Problem to solve ->
Beneath this instruction is a listing. Transcribe from it only the stretch from the line with "if d2.anyInService then" through the line with "ppsGood := if", both end lines included, exactly as written.

Records for this task ->
-- ==== Sys2Proof/Machine/Time.lean ====
section
/-! DEFINITION. Air time: tick edges and what falls between them, slots and symbols, GSM/EDGE timing, PPS and PTP
(02_timing_and_deadlines.md, R38 to R47; 21_pins_and_electrical.md, R521, R522). Air time moves only with a command that
announces a moment, never past the next tick edge but by TICK_EDGE itself (log entry 34). -/

namespace Sys2Proof.Machine

/-! ### Moments -/

/-- Air time of the next tick edge. -/
def TimeState.nextEdge (t : TimeState) : Nat :=
  (t.edgeAt / frameTc * frameTc + edgePos t.tickCode (t.tickIdx + 1)) % airWrap

/-- Tc to the next tick edge. -/
def TimeState.nextEdgeIn (t : TimeState) : Nat := if airPast t.air t.nextEdge then 0 else airAhead t.air t.nextEdge

/-- The device at a moment that a command announces: none where it lies beyond the next tick edge. -/
def Dev.due (d : Dev) (t : Nat) : Option Dev :=
  if airPast d.time.air t then some d
  else if airAhead d.time.air t ≤ d.time.nextEdgeIn then
    some { d with time := d.time.elapse (airAhead d.time.air t) }
  else none

/-- The next moment of a period after the one counted last, and its count: at once where air time has passed it. -/
def Dev.atPeriod (d : Dev) (last period : Nat) : Option (Nat × Dev) :=
  if d.time.air / period ≠ last then some (d.time.air / period, d)
  else (d.due ((d.time.air / period + 1) * period % airWrap)).map (fun d1 => (d1.time.air / period, d1))

/-- The device once an interval has run since an air time: none where it ends beyond the next tick edge. -/
def Dev.after (d : Dev) (since span : Nat) : Option Dev := d.due ((since + span) % airWrap)

/-- The first boundary after an air time (R402). -/
def nextBoundary (gran : Bool) (air : Nat) : Nat :=
  (if gran then (air / frameTc + 1) * frameTc else (air / 983040 + 1) * 983040) % airWrap

/-- Air time steps (R44): tick edges follow the new place in the frame and go on counting, FN is counted anew from the
reference point, and intervals of the sources keep their lengths. -/
def Dev.stepTime (d : Dev) (step : Int) : Dev :=
  let t := d.time
  let total := t.total + step
  let air := (total % (airWrap : Nat)).toNat
  let n := edgesPerFrame t.tickCode
  let idx := ((List.range n).filter (fun i => decide (edgePos t.tickCode i ≤ air % frameTc))).length - 1
  let t1 : TimeState :=
    { t with air := air
             wraps := total / (airWrap : Nat)
             tickIdx := idx
             edgeAt := air / frameTc * frameTc + edgePos t.tickCode idx
             gsmSlots := gsmSlotOf (total - t.fnWraps * (airWrap : Nat))
             stepPending := none
             ppsLast := t.ppsLast.map (fun a => airShift a step)
             ptpSince := t.ptpSince.map (fun a => airShift a step) }
  ({ d with time := t1
            link := { d.link with second := t1.total / (secondTc : Nat) }
            chiop := { d.chiop with nextAt := nextBoundary d.chiop.gran air } } : Dev).binsReopen true

/-- What a frame boundary brings: a TICK_SET that waits (R46), a TIME_STEP that waits (R44). -/
def Dev.frameEdge (d : Dev) : Dev :=
  let d1 : Dev := match d.time.tickPending with
    | none => d
    | some c =>
      let d0 : Dev := { d with time := { d.time with tickPending := none } }
      if !d0.calendarBusy then { d0 with time := { d0.time with tickCode := c } }
      else d0.healthEvent { hkind := 0x0046, data := bytesOf 2 0x0504 }
  match d1.time.stepPending with
  | none => d1
  | some (step, chan, seq) =>
    let d2 : Dev := { d1 with time := { d1.time with stepPending := none } }
    if d2.anyInService then d2.complete chan seq stBadParam (errDetail 0 2 0 0)
    else (d2.stepTime step).complete chan seq 0 []

/-- A tick edge (R46): the count of the watchdogs of running cores goes on with it (R94). -/
def Dev.tickEdge (d : Dev) : Dev :=
  let edge := d.time.nextEdge
  let t := d.time.elapse d.time.nextEdgeIn
  let wrap := edgesPerFrame t.tickCode ≤ t.tickIdx + 1
  let t1 : TimeState :=
    { t with tick := t.tick + 1
             tickIdx := if wrap then 0 else t.tickIdx + 1
             edgeAt := edge }
  let cores := Vector.ofFn (fun (k : Fin 128) =>
    let c := d.cores[k]
    if c.wdog ≠ 0 ∧ d.domRun (0x100 + k.val) then { c with wdogTicks := c.wdogTicks + 1 } else c)
  let d1 : Dev := { d with time := t1, cores := cores }
  if wrap then d1.frameEdge else d1

/-! ### Slots and symbols -/

/-- Whether a slot carries a direction (R545). -/
def TimeState.carries (t : TimeState) (c : CellRec) (start : Nat) (down : Bool) : Bool :=
  if c.period = 0 then true
  else
    let m := patternAt c (t.slotNumber c.type start % c.period)
    m == 2 || (m == 0 && down) || (m == 1 && !down)

/-! ### Sources -/

/-- 100 ns against an error in Tc. -/
def within100ns (e : Int) : Bool := decide (e.natAbs * 1000 < 196608)

/-- Beyond 1 µs, in Tc. -/
def beyond1us (e : Int) : Bool := decide (196608 < e.natAbs * 100)

/-- The air time at which a GPS second starts (R41). -/
def gpsAir (s : Nat) : Nat := s * 100 * frameTc % airWrap

/-- The time quality after a delivery of the source in use, with its phase error (R43, R44). -/
def nextQuality (q : TimeQuality) (good locked : Bool) : TimeQuality :=
  match q with
  | .freeRun => .acquiring
  | .holdover => .acquiring
  | .acquiring => if good && locked then .locked else .acquiring
  | .locked => if good then .locked else .acquiring

/-- An accepted PPS edge (R43, R522). -/
def TimeState.ppsAccept (t : TimeState) (at_ num : Nat) : TimeState :=
  let e := airDiff at_ (gpsAir num)
  let good := within100ns e
  let t1 : TimeState :=
    { t with ppsDelivering := true
             ppsGood := if good then t.ppsGood + 1 else 0
             ppsPhase := e
             ppsLast := some at_
             ppsNum := some num
             ppsNext := none
             disagree := if t.sel.getLsbD 1 && t.ptpDelivering && beyond1us (e - t.ptpPhase) then t.disagree + 1 else 0 }
  let t2 := t1.setSrc
  if t2.used = 1 then { t2 with tq := nextQuality t2.tq good (decide (16 ≤ t2.ppsGood)) } else t2

/-- PPS_EDGE (R43, R522): a number supplied is that of the first edge stamped after it, whether or not PPS_IN is selected. -/
def Dev.ppsEdge (d : Dev) (at_ : Nat) : Dev :=
  let t := d.time
  if !t.sel.getLsbD 0 then { d with time := { t with ppsNext := none } }
  else
    let follow := t.ppsNum.map (fun n => n + 1)
    match (match t.ppsNext with | some n => some n | none => follow) with
    | none => d
    | some n =>
      let odd := match t.ppsNext, follow with | some a, some b => a != b | _, _ => false
      let d1 := if odd then d.healthEvent { hkind := 0x0040 } else d
      let reject := if t.tq = .locked then beyond1us (airDiff at_ (gpsAir n))
        else match t.ppsLast with | some a => decide (airAhead a at_ * 10 < 9 * secondTc) | none => false
      if reject then { d1 with time := { d1.time with ppsNext := none } } else ({ d1 with time := d1.time.ppsAccept at_ n } : Dev).timeAlert d

/-- PPS_LOSS (R43): no edge for 1.5 s. -/
def Dev.ppsLoss (d : Dev) : Dev :=
  match d.time.ppsLast with
  | none => d
  | some a =>
    if !d.time.ppsDelivering ∨ airAhead a d.time.air * 10 < 15 * secondTc then d
    else
      let was := d.time.used
      let t : TimeState := { d.time with ppsDelivering := false, ppsGood := 0, disagree := 0 }
      ({ d with time := if was = 1 then t.lose (t.sel.getLsbD 1 && t.ptpLocked) else t.setSrc } : Dev).timeAlert d

/-- SOURCE_DISAGREEMENT (R43). -/
def Dev.disagreement (d : Dev) : Dev :=
  if 16 ≤ d.time.disagree then
    ({ d with time := { d.time with disagree := 0 } } : Dev).healthEvent { hkind := 0x0040 }
  else d

/-- Put a frame on a port's transmit queue. -/
def Dev.ethSend (d : Dev) (p kind : Nat) (bytes : List Byte) : Dev :=
  d.updEth p (fun e => { e with queue := e.queue ++ [⟨kind, bytes⟩] })

/-- A phase error that PTP measured (R43, R44). -/
def TimeState.ptpOffset (t : TimeState) (e : Int) : TimeState :=
  let good := within100ns e
  let t1 : TimeState :=
    { t with ptpDelivering := true
             ptpPhase := e
             ptpSince := if good then (match t.ptpSince with | some a => some a | none => some t.air) else none }
  let t2 := t1.setSrc
  if t2.used = 2 then { t2 with tq := nextQuality t2.tq good t2.ptpLocked } else t2

/-! ### Rows -/

/-- TICK_EDGE (R46). -/
def execTickEdge (s : State) : Host.Outcome State Fault Refusal := s.on Dev.tickEdge

/-- GSM_TIMESLOT_EVENT (R39): the next timeslot boundary of the accumulator. -/
def execGsmTimeslotEvent (s : State) : Host.Outcome State Fault Refusal :=
  s.on (fun d =>
    let next := d.time.gsmSlots + 1
    match d.due (((next * 14745600 / 13) % (airWrap : Nat)).toNat) with
    | some d1 => { d1 with time := { d1.time with gsmSlots := next } }
    | none => d)

/-- PPS_EDGE (R43, R521, R522): an edge at an air time. -/
def execPpsEdge (at_ : Nat) (s : State) : Host.Outcome State Fault Refusal :=
  s.on (fun d => match d.due at_ with | some d1 => d1.ppsEdge (at_ % airWrap) | none => d)

/-- PPS_LOSS (R43). -/
def execPpsLoss (s : State) : Host.Outcome State Fault Refusal := s.on Dev.ppsLoss

/-- SOURCE_DISAGREEMENT (R43). -/
def execSourceDisagreement (s : State) : Host.Outcome State Fault Refusal := s.on Dev.disagreement

/-- ANNOUNCE_TIMEOUT (R43): the port listens again. -/
def execAnnounceTimeout (p : Fin 4) (s : State) : Host.Outcome State Fault Refusal :=
  s.on (fun d => if d.ptpUp p.val then d.ptpLost p.val 1 else d)

end Sys2Proof.Machine
end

Output of the task ->
    if d2.anyInService then d2.complete chan seq stBadParam (errDetail 0 2 0 0)
    else (d2.stepTime step).complete chan seq 0 []

/-- A tick edge (R46): the count of the watchdogs of running cores goes on with it (R94). -/
def Dev.tickEdge (d : Dev) : Dev :=
  let edge := d.time.nextEdge
  let t := d.time.elapse d.time.nextEdgeIn
  let wrap := edgesPerFrame t.tickCode ≤ t.tickIdx + 1
  let t1 : TimeState :=
    { t with tick := t.tick + 1
             tickIdx := if wrap then 0 else t.tickIdx + 1
             edgeAt := edge }
  let cores := Vector.ofFn (fun (k : Fin 128) =>
    let c := d.cores[k]
    if c.wdog ≠ 0 ∧ d.domRun (0x100 + k.val) then { c with wdogTicks := c.wdogTicks + 1 } else c)
  let d1 : Dev := { d with time := t1, cores := cores }
  if wrap then d1.frameEdge else d1

/-! ### Slots and symbols -/

/-- Whether a slot carries a direction (R545). -/
def TimeState.carries (t : TimeState) (c : CellRec) (start : Nat) (down : Bool) : Bool :=
  if c.period = 0 then true
  else
    let m := patternAt c (t.slotNumber c.type start % c.period)
    m == 2 || (m == 0 && down) || (m == 1 && !down)

/-! ### Sources -/

/-- 100 ns against an error in Tc. -/
def within100ns (e : Int) : Bool := decide (e.natAbs * 1000 < 196608)

/-- Beyond 1 µs, in Tc. -/
def beyond1us (e : Int) : Bool := decide (196608 < e.natAbs * 100)

/-- The air time at which a GPS second starts (R41). -/
def gpsAir (s : Nat) : Nat := s * 100 * frameTc % airWrap

/-- The time quality after a delivery of the source in use, with its phase error (R43, R44). -/
def nextQuality (q : TimeQuality) (good locked : Bool) : TimeQuality :=
  match q with
  | .freeRun => .acquiring
  | .holdover => .acquiring
  | .acquiring => if good && locked then .locked else .acquiring
  | .locked => if good then .locked else .acquiring

/-- An accepted PPS edge (R43, R522). -/
def TimeState.ppsAccept (t : TimeState) (at_ num : Nat) : TimeState :=
  let e := airDiff at_ (gpsAir num)
  let good := within100ns e
  let t1 : TimeState :=
    { t with ppsDelivering := true
             ppsGood := if good then t.ppsGood + 1 else 0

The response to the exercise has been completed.